Hi Orie,

I would suggest defining algorithm identifiers for both the regular and 
pre-hash algorithms.  That will make explicit what is happening, which I 
suspect will serve us well.  Not doing this would cause an endless loop of 
repeating this same discussion over and over again. ;-)

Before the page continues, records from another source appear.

/-- FAB registers (Tables 2.5 and 8.15 to 8.17). A requester other than the host has no latch here (R56). -/
def State.fabRead (s : State) (who : Reader) (o : Nat) : Nat :=
  let f := s.fab
  if o = 0 then b2n f.idValid * 2 ^ 31 + f.self
  else if o = 4 then f.sysid.toNat
  else if o < 0x80 then ((linkWords f.links).getD ((o - 0x40) / 4) 0).toNat
  else if o = 0x100 then s.now % 2 ^ 32
  else if o = 0x104 then (if who = .host then s.time.hostLatch.toNat else 0)
  else if o = 0x108 then b2n s.time.stepped * 8 + rtCode s.time.st
  else if o = 0x10C then ofS 32 s.time.offset
  else if o = 0x110 then b2n f.onBackup * 2 ^ 31 + f.backup.toNat * 2 ^ 18 + f.primary.toNat * 2 ^ 12 + f.dmax.toNat
  else if o = 0x114 then f.delay.toNat
  else if o = 0x118 then f.invalid.toNat * 2 ^ 16 + f.valid.toNat
  else if o = 0x200 then f.fenceRec.toNat * 2 ^ 16 + f.fenceFwd.toNat
  else if o = 0x204 then f.fenceDrops.toNat
  else if o = 0x208 then f.epochDrops.toNat
  else if o = 0x20C then f.authDrops.toNat
  else if o = 0x210 then f.unroutable.toNat
  else if o = 0x214 then f.lateRsp.toNat
  else if o = 0x218 then f.lateFolds.toNat
  else if o = 0x21C then f.lateDrops.toNat
  else if o = 0x220 then f.late.length
  else if o < 0x2000 then
    let p := (o - 0x1000) / 0x40
    let x := f.port p
    let r := o % 0x40
    if r = 0 then
      x.seenDev.toNat * 2 ^ 16 + x.seenPort.toNat * 2 ^ 10 + x.kind * 2 ^ 8 + b2n x.spareInUse * 2 ^ 7 + x.sparedLane.toNat * 2 ^ 5 + x.state.code
    else if r = 4 then x.replays.toNat
    else if r = 8 then x.retrains.toNat * 2 ^ 16 + x.trainFails.toNat
    else if r = 0xC then x.parity.toNat
    else if r = 0x10 then x.fecCe.toNat
    else if r = 0x14 then x.fecUe.toNat
    else if r = 0x18 then (f.txns.filter fun e => e.2.port = p).length
    else x.pktErr.toNat
  else if o < 0x6000 then
    let c := (o - 0x2000) / 0x10
    let x := SMap.getD f.ctxs c FabCtx.reset
    let r := o % 0x10
    if r = 0 then x.epoch.toNat
    else if r = 4 then b2n x.fenced * 2 ^ 31 + (f.fences.filter fun e => e.ctx = c && e.epoch = x.epoch).length
    else x.drops.toNat * 2 ^ 16 + x.folds.toNat
  else if o < 0x100C0 then
    let x := f.port ((o - 0x10000) / 4)
    b2n x.en * 2 ^ 31 + x.kind * 2 ^ 29 + x.peerPort * 2 ^ 16 + x.peerDev
  else if o < 0x10180 then (match SMap.get? f.locals ((o - 0x10100) / 4) with | some e => e.word | none => 0)
  else (match SMap.get? f.groups ((o - 0x11000) / 8) with | some e => half e.word (o % 8 = 4) | none => 0)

                                                                -- Mike

From: [email protected] <[email protected]> On Behalf Of Orie Steele
Sent: Tuesday, August 27, 2024 9:32 AM
To: Phillip Hallam-Baker <[email protected]>
Cc: Falko Strenzke <[email protected]>; pqc-forum 
<[email protected]>; cose <[email protected]>
Subject: Re: [pqc-forum] Question regarding pure vs. pre-hash ML-DSA

We're working on a COSE draft that tries to address a similar issue, but 
generically for traditional digital signature schemes as well:

https://cose-wg.github.io/draft-ietf-cose-hash-envelope/draft-ietf-cose-hash-envelope.html#section-4-2.2.1

Just for the sake of separating out terminology, consider the following:

- ECDSA with secp256r1 and SHA-256 HASH (we'll call this ESP256)
- ESP256 used to produce a COSE Sign1 (we'll call this cose-sign1-with-esp256)
- ESP256 used to produce a "hash envelope" (we'll call this 
cose-sign1-hash-envelope-with-esp256)

Even in the case where "cose-sign1-with-esp256" and 
"cose-sign1-hash-envelope-with-esp256" sign the same payload, which could be 
the length of a SHA-256 hash, they can be distinguished by the presence of 
protected headers.

It can be useful to consider a remote KMS interface, where the message needs to 
be conveyed to the signer in order for a signature to be produced.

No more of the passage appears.